Well, I’ve spent much of the last year watching the same episode of SpongeBob over and over again. SpongeBob has been the most watched children’s cartoon for the last decade, yet for some reason we can’t bring ourselves to let our kids watch it. What do you think? Too much adult content? Too violent? Not worried? Can’t wait to see what my dissertation determines.
Remember those old black and white episodes of Sesame Street? Of course not, neither do I. But, I came across a study today that looked at young children’s attention to Sesame Street (a black and white Pilot version of Sesame Street no less). The study found that attention to television increased with age. That is, children younger than 2.5 paid attention to visual and auditorily stimulating features, whereas children older than 2.5 were able to give sustained attention toward the TV (in frequency of looking at the TV and in duration of looks). Overall, children paid more attention to Sesame Street when the following were present: women, children, eye contact, puppets, peculiar voices, animation, movement, lively music, rhyming, repetition and alliteration, and auditory change.
I’m surmising that the different amounts of attention kids give TV and different ages has to do with what is called “perceptual boundedness” — the youngest children cannot developmentally give attention to more than the most stimulating thing in their environment. Think about the ramifications for that in your home!
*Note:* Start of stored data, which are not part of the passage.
-- ==== Sys2Proof/Machine/Codec.lean ====
section
/-! DEFINITION. The codec family (40_codec.md): NOP, the three encoders, the decoder and the sign-magnitude
primitives. Each meaning is the whole effect of the command's write to CMD, the clearing of the transient bits
(10_state.md R25) included. -/

namespace Sys2Proof.Machine

/-- NOP (40_codec.md R127): nothing beyond the transient-bit clear. -/
def execNop (s : State) : Host.Outcome State Fault Refusal :=
  .next s.beginCommand

/-- ENC_ELEC (40_codec.md R113, R114). -/
def execEncElec (s : State) : Host.Outcome State Fault Refusal :=
  let p := packElectric (s.eTs.setWidth 13) (voltField s.eVolt) (smField 14 s.eCurr)
    (s.eFaults.extractLsb' 0 11) (s.eSeq.setWidth 8)
  let saturated := voltSat s.eVolt || smencSat (s32 s.eCurr) 14
  .next ((s.setFrame (frameOf p kindElectric)).setStatus (s.status.clearTransient.flagSatIf saturated))

/-- ENC_MOTION (40_codec.md R116): no Motion field can saturate (R117). -/
def execEncMotion (s : State) : Host.Outcome State Fault Refusal :=
  let p := packMotion (s.mTs.setWidth 13) s.mPulses (s.mSeq.setWidth 8)
  .next (s.beginCommand.setFrame (frameOf p kindMotion))

/-- ENC_SENSOR (40_codec.md R119). -/
def execEncSensor (s : State) : Host.Outcome State Fault Refusal :=
  let p := packSensor (smField 9 s.sT0) (smField 9 s.sT1) (smField 9 s.sT2)
  let saturated := smencSat (s32 s.sT0) 9 || smencSat (s32 s.sT1) 9 || smencSat (s32 s.sT2) 9
  .next ((s.setFrame (frameOf p kindSensor)).setStatus (s.status.clearTransient.flagSatIf saturated))

/-- `unpack_electric(P)` (40_codec.md R121). -/
def State.unpackElectric (s : State) (p : Payload) : State :=
  { s with
    eTs := (ext p 0 13).setWidth 32
    eVolt := (ext p 13 10).setWidth 32
    eCurr := smValue (ext p 23 14)
    eFaults := (ext p 37 11).setWidth 32
    eSeq := (ext p 48 8).setWidth 32 }

/-- `unpack_motion(P)` (40_codec.md R122). -/
def State.unpackMotion (s : State) (p : Payload) : State :=
  { s with
    mTs := (ext p 0 13).setWidth 32
    mPulses := ext p 13 32
    mSeq := (ext p 45 8).setWidth 32 }

/-- `unpack_sensor(P)` (40_codec.md R123). -/
def State.unpackSensor (s : State) (p : Payload) : State :=
  { s with
    sT0 := smValue (ext p 0 9)
    sT1 := smValue (ext p 9 9)
    sT2 := smValue (ext p 18 9) }

/-- `unrecognized(kind)` (40_codec.md R124): flagged and counted, no field register changes. -/
def State.unrecognizedKind (s : State) : State :=
  { s with status := s.status.flagKindErr, decErrCnt := s.decErrCnt + 1 }

/-- The case of DEC on the kind byte (40_codec.md R120). -/
def State.unpackFrame (s : State) (kind : Byte) (p : Payload) : State :=
  if kind = kindElectric then s.unpackElectric p
  else if kind = kindMotion then s.unpackMotion p
  else if kind = kindSensor then s.unpackSensor p
  else s.unrecognizedKind

/-- DEC (40_codec.md R120). -/
def execDec (s : State) : Host.Outcome State Fault Refusal :=
  let kind := frameKind s.frame
  .next ((s.setStatus (s.status.clearTransient.setLastKind kind)).unpackFrame kind (framePayload s.frame))

/-- SM_ENC N (40_codec.md R125). A width outside 2..32 makes the word illegal (30_encoding.md R83, R88): on
such a term, which the decoder never yields, the effect is that of its illegal word. -/
def execSmEnc (n : Arg) (s : State) : Host.Outcome State Fault Refusal :=
  if widthLegal n then
    let v := s32 s.argA
    .next ((s.setResult (BitVec.ofNat 32 (smencPattern v n.toNat))).setStatus
      (s.status.clearTransient.flagSatIf (smencSat v n.toNat)))
  else .next s.illegalCommand

/-- SM_DEC N (40_codec.md R126): bits 31:N of ARG_A are ignored. Illegal widths as in `execSmEnc`. -/
def execSmDec (n : Arg) (s : State) : Host.Outcome State Fault Refusal :=
  if widthLegal n then
    .next (s.beginCommand.setResult (u32 (smdec (s.argA.toNat % 2 ^ n.toNat) n.toNat)))
  else .next s.illegalCommand

end Sys2Proof.Machine
end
Here is the reference: Anderson, D. R., & Levin, S.R. (1976). Young children’s attention to Sesame Street. Child Development, 47, 806-811.
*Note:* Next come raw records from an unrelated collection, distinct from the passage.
/-- The energy split (41_accumulator.md R162): positive effective current never changes EACC_R, negative never
EACC_C, zero neither; and the one it belongs to does change when the voltage and the time are positive and the
energy fits 64 bits. -/
def Obligations.EnergySplitBySign : Prop :=
  ∀ s t : State, exec .accElec s = .next t →
    let i : Int := if s.currInv then -s.eCurr.toInt else s.eCurr.toInt
    let dt : Int := ((s.eTs.toNat : Int) - s.eTsRef.toNat) % 8192
    (i > 0 → t.eaccR = s.eaccR) ∧ (i < 0 → t.eaccC = s.eaccC) ∧
    (i = 0 → t.eaccC = s.eaccC ∧ t.eaccR = s.eaccR) ∧
    (s.status.eref = true → 0 < s.eVolt.toNat → 0 < dt →
      s.eVolt.toNat * i.natAbs * dt.toNat < 2 ^ 64 →
      (i > 0 → t.eaccC ≠ s.eaccC) ∧ (i < 0 → t.eaccR ≠ s.eaccR))

/-- E_FOLD (41_accumulator.md R170): above the gate the sums move into the totals and NORM is the net energy over
36000 × d, truncated toward zero and clamped to 32 bits; at or below it only FOLD_SKIP is raised. -/
def Obligations.EFoldGatesFoldsAndNormalizes : Prop :=
  encode .eFold = 0x00000018 ∧
  (∀ s : State, s.argA.toNat ≤ s.minTravelM.toNat →
    exec .eFold s = .next { s with status := { quiet s.status with foldSkip := true } }) ∧
  (∀ s : State, s.minTravelM.toNat < s.argA.toNat → ∃ (t : State) (net q : Int), exec .eFold s = .next t ∧
    t.etotC.toNat = (s.etotC.toNat + s.eaccC.toNat) % 2 ^ 64 ∧
    t.etotR.toNat = (s.etotR.toNat + s.eaccR.toNat) % 2 ^ 64 ∧
    net = (t.etotC.toNat : Int) - t.etotR.toNat ∧
    q = (if 0 ≤ net then net / (36000 * s.argA.toNat) else -(-net / (36000 * s.argA.toNat))) ∧
    t.norm.toInt = max (-2 ^ 31) (min (2 ^ 31 - 1) q) ∧
    t = { s with
      etotC := t.etotC, etotR := t.etotR, eaccC := 0, eaccR := 0, norm := t.norm
      status := quiet s.status })

/-- The Motion and the Electric accumulators do not interfere: their commands commute (95_test_vectors.md L3-4,
derived there from 41_accumulator.md R150 and R160). -/
def Obligations.MotionAndElectricSamplesCommute : Prop :=
  ∀ s : State, ∃ m e r, exec .accMotion s = .next m ∧ exec .accElec s = .next e ∧
    exec .accElec m = .next r ∧ exec .accMotion e = .next r

/-- A gap shorter than the modulus is recovered exactly, and a longer one aliases without any flag
(70_reset_and_hazards.md R212). -/
def Obligations.DeltasRecoverShortGapsAndAlias : Prop :=
  (∀ (s : State) (a gap : Nat), s.argA.toNat = a % 8192 → s.argB.toNat = (a + gap) % 8192 →
    ∃ t, exec .delta13 s = .next t ∧ t.result.toNat = gap % 8192 ∧ t.status = quiet s.status) ∧
  (∀ (s : State) (a gap : Nat), s.argA.toNat = a % 2 ^ 32 → s.argB.toNat = (a + gap) % 2 ^ 32 →
    ∃ t, exec .delta32 s = .next t ∧ t.result.toNat = gap % 2 ^ 32 ∧ t.status = quiet s.status)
Yahoo! News recently reported on a study from the Journal of the American Medical Association (JAMA) that found five ways TV can hurt your health. Take a look: http://health.yahoo.net/experts/dayinhealth/5-ways-tv-can-hurt-your-health.
In a random state-wide phone survey of parents of children ages 2-17, a 1999 study sought to identify demographic predictors of various ways parents interact with their kids about TV. The study concluded that demographic variables are largely not especially predictive of any one type of mediation, although a few results suggested otherwise. For example, parents with more income and more children were more likely to endorse TV content. Also, less educated parents were more likely to co-view (the simple act of watching TV together), suggesting that they had more positive attitudes about television. Higher income predicted less positive attitudes about using television as a babysitter, though having more children was positively related to more positive attitudes about using TV as a babysitter. Lastly, higher education predicted more skepticism toward television advertising as realistic. In summary, the authors concluded that we need to “look beyond demographic correlates to cultural, situational and individual differences” when trying to understand the relationship between parenting and television (p. 429).
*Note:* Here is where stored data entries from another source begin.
/-- A word is legal when Z is 0 and OP and ARG are those of a well-formed command (30_encoding.md R83). -/
theorem legalWord_iff_fields (w : Word) :
    legalWord w.toNat ↔ zField w = 0 ∧ ∃ i : Instr, i.op = opField w ∧ i.arg = argField w ∧ i.wellFormed = true := by
  have hz : w.toNat / 2 ^ 14 = 0 ↔ zField w = 0 := by rw [← zField_toNat, ← BitVec.toNat_inj]; rfl
  rw [legalWord, hz, bits, ← opField_toNat, ← argField_toNat]
  refine and_congr_right fun _ => ?_
  generalize opField w = op
  generalize argField w = arg
  constructor
  · rintro (⟨hop, harg⟩ | ⟨hop, hwidth⟩ | ⟨hop, htrip⟩)
    · rw [← plainMnemonics_ops, List.mem_map] at hop
      obtain ⟨⟨m, i⟩, hi, hop⟩ := hop
      obtain ⟨ha, hwf⟩ := plainMnemonics_wellFormed _ hi
      exact ⟨i, BitVec.eq_of_toNat_eq hop, ha.trans (BitVec.eq_of_toNat_eq harg).symm, hwf⟩
    · rw [List.mem_pair] at hop
      rcases hop with hop | hop
      · exact ⟨.smEnc arg, BitVec.eq_of_toNat_eq hop.symm, rfl, decide_eq_true hwidth⟩
      · exact ⟨.smDec arg, BitVec.eq_of_toNat_eq hop.symm, rfl, decide_eq_true hwidth⟩
    · exact ⟨.tripReset arg, BitVec.eq_of_toNat_eq hop.symm, rfl, decide_eq_true htrip⟩
  · rintro ⟨i, rfl, rfl, hwf⟩
    cases i
    case smEnc | smDec => exact .inr (.inl ⟨by simp [Instr.op], of_decide_eq_true hwf⟩)
    case tripReset => exact .inr (.inr ⟨rfl, of_decide_eq_true hwf⟩)
    all_goals exact .inl ⟨by decide, rfl⟩

theorem exists_decode_iff_legalWord (w : Word) : (∃ i, decode w = .ok i) ↔ legalWord w.toNat := by
  simp only [decode_eq_ok_iff_fields, legalWord_iff_fields, exists_and_left]

/-! ### DEC by the kind of its frame (40_codec.md R120) -/

theorem frameKind_eq_of_frameNat {s : State} {k : Byte} (h : frameNat s % 256 = k.toNat) : frameKind s.frame = k :=
  BitVec.eq_of_toNat_eq (by rw [frameKind_toNat, frame_toNat]; exact h)

theorem exec_dec {s : State} {k : Byte} (h : frameKind s.frame = k) :
    exec .dec s = .next
      ((s.setStatus (s.status.clearTransient.setLastKind k)).unpackFrame k (framePayload s.frame)) := by
  subst h; rfl

@[simp] theorem unpackFrame_electric (s : State) (p : Payload) :
    s.unpackFrame kindElectric p = s.unpackElectric p := rfl

@[simp] theorem unpackFrame_motion (s : State) (p : Payload) :
    s.unpackFrame kindMotion p = s.unpackMotion p := rfl

@[simp] theorem unpackFrame_sensor (s : State) (p : Payload) :
    s.unpackFrame kindSensor p = s.unpackSensor p := rfl

/-- Unpacking neither reads nor writes FRAME_HI itself (40_codec.md R120 to R124). -/
theorem unpackFrame_setFrameHi (s : State) (hi : Word) (k : Byte) (p : Payload) :
    { s with frameHi := hi }.unpackFrame k p = { s.unpackFrame k p with frameHi := hi } := by
  unfold State.unpackFrame; split_ifs <;> rfl

/-! ### The frame bits a kind reads (30_encoding.md R91, R92, R95) -/

/-- Frames that agree below bit n agree on every payload field below it. -/
theorem ext_framePayload_congr {fr fr' : DWord} {n lo w : Nat} (h : fr.toNat ≡ fr'.toNat [MOD 2 ^ n])
    (hn : 8 + lo + w ≤ n) : ext (framePayload fr) lo w = ext (framePayload fr') lo w := by
  have hmod : fr.toNat % 2 ^ (8 + lo + w) = fr'.toNat % 2 ^ (8 + lo + w) := h.of_dvd (pow_dvd_pow 2 hn)
  apply BitVec.eq_of_toNat_eq
  rw [ext_framePayload_toNat, ext_framePayload_toNat, ← Nat.mod_mul_right_div_self, ← Nat.mod_mul_right_div_self,
    ← Nat.pow_add, hmod]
Here is the citation: Austin, E.W., Knaus, C. & Meneguelli, A. (1997). Who talks how to their kids about TV: A clarification of demographic correlates of parental mediation patterns. Communication Research Reports, 14, 418-430.
A 1999 study (see reference below) identified 4 distinct types of TV parents: (1) non-mediators – these are parents who do not either endorse nor refute television content; (2) optimists – these are parents who are more likely to endorse TV content than they are to refute TV content; (3) cynics – parents who are more likely to refute TV content than they are to endorse it; and (4) selectives – parents who both refute and endorse TV content.
The study also found that the simple act of watching TV with your child (co-viewing) may imply to your child that you endorse what is being watched, thereby potentially making it more likely that your child will agree with what they are watching.
Here’s the citation: Austin, E.W., Fujioka, Y., Bolls, P. & Engelbertson, J. (1999). How and why parents take on the tube. Journal of Broadcasting & Electronic Media, 43, 175-92.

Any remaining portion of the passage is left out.